Kirstin Eller rinses sample fibers used to measure the concentration of radium in St Andrew Bay near Panama City Beach.

About a year ago, Jeff Chanton, an oceanography professor in Florida State University's Department of Earth, Ocean and Atmospheric Science (EOAS), was struck with an "aha!" moment: Why not create a website highlighting a topic important to a new generation of students who care deeply about environmental issues?

So Chanton, along with two fellow environmental enthusiasts — EOAS staff researcher Kirstin Eller and Lou Cross, a Web designer at FSU's Florida Resources and Environmental Analysis Center, recently launched the website, called "The Environmental Experience," at www.ee.fsu.edu.

"It was Jeff's goal to have a website where anyone could go for all the environmental information at FSU and in Tallahassee," said Eller, an outdoor aficionado herself who earned her master's degree in oceanography at Florida State and helped with the research and writing of the website. "The website has a lot of solid information for students, professionals and anyone who just enjoys the outdoors."

The site includes nuggets for lovers of hiking, biking, birding, kayaking and canoeing (links are provided to great paddling sites in North Florida), along with listings of local environmental companies, public-sector environmental agencies, a calendar of events, and information on related nonprofit organizations.

There also is information on EOAS and other FSU graduate and undergraduate environmental programs and fellowships, as well as the plethora of environment-related institutes and centers connected to the university. Also of interest is the easy-to-read graph showing students the level of math difficulty (from low to high) necessary for attaining various environmental degrees.

Chanton, who is FSU's John W. Winchester Professor of Oceanography, created the graph because he believes in getting students who are interested in the environmental sciences — but maybe a little intimidated by the mathematical requirements — into courses where they are challenged intellectually and getting them to "want" to take more difficult math courses.

"I think the sciences need to be more available to students — we need to entice them into science and math," said Chanton, who ran the website's "math graph" past other FSU faculty members to ensure accuracy. "There needs to be an initial lower bar to jump over. You can still do the science but at your own level. As you get more interested in science, it becomes easier and you can take more challenges.
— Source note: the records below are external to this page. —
-- ==== Sys2Proof/Proofs/SourceCommands.lean ====
section
/-! PULSE_ARM and RANGE_CAL (R56, R57, R112, R341): what a served command does to the sources and tiles that it names, and
that it leaves the others alone. -/

namespace Sys2Proof.Machine

/-! ### PULSE_ARM -/

/-- The row of PULSE_ARM in R340. -/
abbrev pulseForm : Form := Form.make 0x0200 18 State.inRun

/-- The sources that a PULSE_ARM names, by tile and number. -/
def armSources (m : BitVec 16) : List (Fin 4 × Fin 4) :=
  (bitList m).map fun i => (Fin.ofNat 4 (i / 4), Fin.ofNat 4 (i % 4))

theorem mem_armSources (m : BitVec 16) (t e : Fin 4) :
    (t, e) ∈ armSources m ↔ m.getLsbD (4 * t.val + e.val) = true := by
  rw [armSources, List.mem_map]
  constructor
  case mp =>
    rintro ⟨i, hi, same⟩
    have bit := (mem_bitList m i).mp hi
    have small : i < 16 := BitVec.lt_of_getLsbD bit
    obtain ⟨ht, he⟩ := Prod.mk.inj same
    have tile := congrArg Fin.val ht
    have number := congrArg Fin.val he
    simp only [Fin.val_ofNat] at tile number
    have index : 4 * t.val + e.val = i := by omega
    rwa [index]
  case mpr =>
    refine fun bit => ⟨4 * t.val + e.val, (mem_bitList m _).mpr bit, Prod.ext (Fin.ext ?_) (Fin.ext ?_)⟩ <;>
      simp only [Fin.val_ofNat] <;> omega

theorem nodup_armSources (m : BitVec 16) : (armSources m).Nodup := by
  refine List.Nodup.map_on (fun i hi j hj same => ?_) (nodup_bitList m)
  have := BitVec.lt_of_getLsbD ((mem_bitList m i).mp hi)
  have := BitVec.lt_of_getLsbD ((mem_bitList m j).mp hj)
  obtain ⟨ht, he⟩ := Prod.mk.inj same
  have tile := congrArg Fin.val ht
  have number := congrArg Fin.val he
  simp only [Fin.val_ofNat] at tile number
  omega

theorem jctExStat_ne {x y : Fin 4 × Fin 4} (h : x ≠ y) : Reg.jctExStat x.1 x.2 ≠ Reg.jctExStat y.1 y.2 := by
  revert x y
  decide

/-- A source other than the one that is disarmed, or armed, stays armed as it was. -/
theorem State.findArm_disarm_ne (s : State) {x y : Fin 4 × Fin 4} (h : x ≠ y) :
    (s.disarm y.1 y.2).findArm x.1 x.2 = s.findArm x.1 x.2 := by
  by_cases same : x.1 = y.1
  case neg => rw [State.findArm, s.disarm_tile_ne y.1 y.2 same, State.findArm]
  case pos =>
    have apart (a : Arm) : (a.source != y.2 && a.source.val == x.2.val) = (a.source.val == x.2.val) := by
      by_cases own : a.source.val = x.2.val
      · have other : a.source ≠ y.2 := fun e => h (Prod.ext same ((Fin.ext own).symm.trans e))
        simp [own, other]
      · simp [own]
    show (s.updTile y.1 fun z => { z with arms := z.arms.filter fun a => a.source != y.2 }).findArm x.1 x.2 = _
    rw [same, State.findArm_updTile, List.find?_filter]
    simp only [Bool.decide_and, Bool.decide_eq_true, apart]
    rfl

theorem State.findArm_arm_ne (s : State) (l : Nat) {x y : Fin 4 × Fin 4} (h : x ≠ y) :
    (s.arm y.1 y.2 l).findArm x.1 x.2 = s.findArm x.1 x.2 := by
  have disarmed := s.findArm_disarm_ne h
  rcases Nat.lt_or_ge l (s.tim.mt + usU 20) with late | ahead
  case inl => rw [State.arm_late late, ← disarmed]; rfl
  case inr =>
    rw [State.arm_ahead ahead, ← disarmed]
    by_cases same : x.1 = y.1
    case neg =>
      rw [State.findArm, State.updTile_tile_ne _ _ _ _ same]
      rfl
    case pos =>
      have other : y.2.val ≠ x.2.val := fun e => h (Prod.ext same (Fin.ext e.symm))
      rw [same, State.findArm_updTile, List.find?_append]
      simp [other]
      rfl

/-- What a PULSE_ARM shows of one source. -/
def State.sourceView (x : Fin 4 × Fin 4) (s : State) : Option Arm × Word × Nat :=
  (s.findArm x.1 x.2, s.get (Reg.jctExStat x.1 x.2), s.tim.mt)

theorem State.sourceView_arm_ne (s : State) (l : Nat) {x y : Fin 4 × Fin 4} (h : y ≠ x) :
    (s.arm y.1 y.2 l).sourceView x = s.sourceView x := by
  rw [State.sourceView, s.findArm_arm_ne l h.symm, State.get_arm_ne (jctExStat_ne h.symm), State.arm_tim,
    State.sourceView]

/-- The sources armed one after the other. -/
def State.armAll (l : Nat) (xs : List (Fin 4 × Fin 4)) (s : State) : State :=
  xs.foldl (fun (s : State) (x : Fin 4 × Fin 4) => s.arm x.1 x.2 l) s

/-- A source that is named is armed once, at the present time; … -/
theorem State.armAll_named (s : State) (l : Nat) {xs : List (Fin 4 × Fin 4)} {x : Fin 4 × Fin 4} (once : xs.Nodup)
    (hx : x ∈ xs) : ∃ w : State, w.tim.mt = s.tim.mt
      ∧ (s.armAll l xs).findArm x.1 x.2 = (w.arm x.1 x.2 l).findArm x.1 x.2
      ∧ (s.armAll l xs).get (Reg.jctExStat x.1 x.2) = (w.arm x.1 x.2 l).get (Reg.jctExStat x.1 x.2) := by
  obtain ⟨w, same, last⟩ := foldl_observe (f := fun (s : State) (x : Fin 4 × Fin 4) => s.arm x.1 x.2 l)
    (State.sourceView x) x (fun y _ hy s => s.sourceView_arm_ne l hy) once hx s
  obtain ⟨arm, rest⟩ := Prod.mk.inj last
  exact ⟨w, congrArg (·.2.2) same, arm, (Prod.mk.inj rest).1⟩

/-- … one that is not named stays as it was. -/
theorem State.armAll_unnamed (s : State) (l : Nat) {xs : List (Fin 4 × Fin 4)} {x : Fin 4 × Fin 4} (hx : x ∉ xs) :
    (s.armAll l xs).findArm x.1 x.2 = s.findArm x.1 x.2
      ∧ (s.armAll l xs).get (Reg.jctExStat x.1 x.2) = s.get (Reg.jctExStat x.1 x.2) := by
  have view := foldl_unobserved (State.sourceView x)
    (fun _ hy s => s.sourceView_arm_ne l (ne_of_mem_of_not_mem hy hx)) s
  obtain ⟨arm, rest⟩ := Prod.mk.inj view
  exact ⟨arm, (Prod.mk.inj rest).1⟩

theorem State.armAll_keepsRegs (s : State) (l : Nat) (xs : List (Fin 4 × Fin 4)) :
    s.KeepsRegs (s.armAll l xs) (xs.map fun x => Reg.jctExStat x.1 x.2) := by
  intro a ha
  refine foldl_unobserved (State.get · a) (fun y hy s => State.get_arm_ne fun same => ha ?_) s
  exact List.mem_map.mpr ⟨y, hy, same.symm⟩

/-- Arming touches registers and tiles only. -/
theorem State.armAll_shape (l : Nat) (xs : List (Fin 4 × Fin 4)) :
    ∀ s : State, ∃ regs tiles, s.armAll l xs = { s with regs := regs, tiles := tiles } := by
  induction xs with
  | nil => exact fun s => ⟨_, _, rfl⟩
  | cons x xs ih =>
    intro s
    obtain ⟨regs, tiles, rest⟩ := ih (s.arm x.1 x.2 l)
    refine ⟨regs, tiles, ?_⟩
    unfold State.armAll at rest ⊢
    rw [List.foldl_cons, rest, State.arm_shape]

theorem State.arrived_tileTraining (s : State) (r : Req) (t : Fin 4) :
    (s.arrived r).tileTraining t = s.tileTraining t := by
  have status : (s.arrived r).get (Reg.lnkTlStat t) = s.get (Reg.lnkTlStat t) :=
    s.get_arrived_ne r _ (ne_lnkPortRx r.port (.inr (by simp only [Reg.lnkTlStat]; omega)))
  unfold State.tileTraining State.bit
  rw [status]

/-- A source that a PULSE_ARM may arm (R341). -/
structure State.ArmFree (s : State) (t e : Fin 4) : Prop where
  powered : s.tilePowered t = true
  trained : s.tileTraining t = false
  idle : s.bit (Reg.jctExStat t e) 0 = false
  allowed : s.armRefused t e = false

theorem State.armFree_of_and {s : State} {t e : Fin 4} (h : s.tilePowered t = true ∧ s.tileTraining t = false
    ∧ s.bit (Reg.jctExStat t e) 0 = false ∧ s.armRefused t e = false) : s.ArmFree t e := by
  obtain ⟨powered, trained, idle, allowed⟩ := h
  exact ⟨powered, trained, idle, allowed⟩

theorem State.arrived_armFree {s : State} {t e : Fin 4} (r : Req) (h : s.ArmFree t e) : (s.arrived r).ArmFree t e := by
  obtain ⟨powered, trained, idle, allowed⟩ := h
  have stat : (s.arrived r).get (Reg.jctExStat t e) = s.get (Reg.jctExStat t e) :=
    s.get_arrived_tile r (by simp only [Reg.jctExStat]; omega)
  exact ⟨powered, (s.arrived_tileTraining r t).trans trained, by rw [State.bit, stat]; exact idle,
    (s.arrived_armRefused r t e).trans allowed⟩

/-- A PULSE_ARM that no source refuses arms them all. -/
theorem State.pulseArm_accepted {s : State} {m : BitVec 16} {w : Wide} (ns : w.ns.toNat < 1000000000)
    (free : ∀ (t e : Fin 4), m.getLsbD (4 * t.val + e.val) = true → s.ArmFree t e) :
    s.pulseArm m w = (St.ok, [], s.armAll (Wide.toU w) (armSources m)) := by
  have none {p : Fin 4 × Fin 4 → Bool}
      (h : ∀ t e : Fin 4, m.getLsbD (4 * t.val + e.val) = true → p (t, e) = false) : (armSources m).any p = false :=
    List.any_eq_false.mpr fun ⟨t, e⟩ hx => by simp [h t e ((mem_armSources m t e).mp hx)]
  have powered := none (p := fun x => !s.tilePowered x.1) fun t e h => by simp [(free t e h).powered]
  have trained := none (p := fun x => s.tileTraining x.1) fun t e h => (free t e h).trained
  have idle := none (p := fun x => s.bit (Reg.jctExStat x.1 x.2) 0) fun t e h => (free t e h).idle
  have allowed := none (p := fun x => s.armRefused x.1 x.2) fun t e h => (free t e h).allowed
  unfold armSources at powered trained idle allowed
  simp only [State.pulseArm, if_neg (Nat.not_le.mpr ns), powered, trained, idle, allowed, Bool.false_eq_true, if_false]
  rfl

/-- A served PULSE_ARM that no source refuses is answered OK and shows every source as the arming has left it. -/
theorem pulseArm_answers {s : State} {r : Req} {x : Session} {m : BitVec 16} {w : Wide} (h : Served s pulseForm r x)
    (ns : w.ns.toNat < 1000000000)
    (free : ∀ (t e : Fin 4), m.getLsbD (4 * t.val + e.val) = true → s.ArmFree t e) :
    ∃ u, exec (.pulseArm r m w) s = .next u ∧ Replied u r 0x0200 St.ok []
      ∧ (∀ t e : Fin 4, m.getLsbD (4 * t.val + e.val) = true → ∃ v : State, v.tim.mt = s.tim.mt
          ∧ u.findArm t e = (v.arm t e (Wide.toU w)).findArm t e
          ∧ u.get (Reg.jctExStat t e) = (v.arm t e (Wide.toU w)).get (Reg.jctExStat t e))
      ∧ (∀ t e : Fin 4, m.getLsbD (4 * t.val + e.val) = false → u.findArm t e = s.findArm t e
          ∧ u.get (Reg.jctExStat t e) = s.get (Reg.jctExStat t e)) := by
  have stat (t e : Fin 4) : (s.arrived r).get (Reg.jctExStat t e) = s.get (Reg.jctExStat t e) :=
    s.get_arrived_tile r (by simp only [Reg.jctExStat]; omega)
  have accepted := State.pulseArm_accepted (s := s.arrived r) ns fun t e named => State.arrived_armFree r (free t e named)
  have far (b : Nat) (hb : b ∈ (armSources m).map fun x => Reg.jctExStat x.1 x.2) : b < 0x40400 ∨ 0x404B0 ≤ b := by
    obtain ⟨y, -, rfl⟩ := List.mem_map.mp hb
    exact .inr (by simp only [Reg.jctExStat]; omega)
  obtain ⟨_, _, shape⟩ := State.armAll_shape (Wide.toU w) (armSources m) (s.arrived r)
  have links : ((s.arrived r).armAll (Wide.toU w) (armSources m)).lnk = s.lnk := (congrArg State.lnk shape :)
  have found := (congrArg (State.findSession · r.session) shape).trans h.found_arrived
  obtain ⟨u, next, answers, -, tiles⟩ := run_answers_tiles (body := fun _ s => s.pulseArm m w) (wireLen r)
    (.pulseArm r m w) h rfl accepted links (State.armAll_keepsRegs (s.arrived r) _ _) far found
  have arms (t e : Fin 4) : u.findArm t e = ((s.arrived r).armAll (Wide.toU w) (armSources m)).findArm t e := by
    rw [State.findArm, State.tile, tiles]
    rfl
  refine ⟨u, next, answers.replied, fun t e named => ?_, fun t e unnamed => ?_⟩
  · obtain ⟨v, time, arm, shown⟩ := (s.arrived r).armAll_named (Wide.toU w) (nodup_armSources m)
      ((mem_armSources m t e).mpr named)
    exact ⟨v, time, (arms t e).trans arm, (answers.get _).trans shown⟩
  · obtain ⟨arm, shown⟩ := (s.arrived r).armAll_unnamed (Wide.toU w)
      (mt (mem_armSources m t e).mp (Bool.eq_false_iff.mp unnamed))
    exact ⟨(arms t e).trans arm, (answers.get _).trans (shown.trans (stat t e))⟩

/-! ### RANGE_CAL -/

/-- The row of RANGE_CAL in R340. -/
abbrev calForm : Form := Form.make 0x0201 1 State.inCalibrate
There needs to be a ramp into the hard sciences rather than a wall."

Chanton has also helped raise environmental awareness in non-academic ways, including promoting two critically acclaimed books of essays on the environment, "Between Two Rivers" and "Unspoiled," that were edited by his wife, writer and naturalist Susan Cerulean, and others.

The website is Chanton's latest effort to bring attention to Florida State's environmental science programs — both at the bachelor's and master's levels — as well as "the great environmental area we're in."

"We have whitewater canoeing, sinkholes, rivers and marshes for exploring," Chanton said. "There's the Apalachicola National Forest to the west, the coast to the south and wild rivers to the east."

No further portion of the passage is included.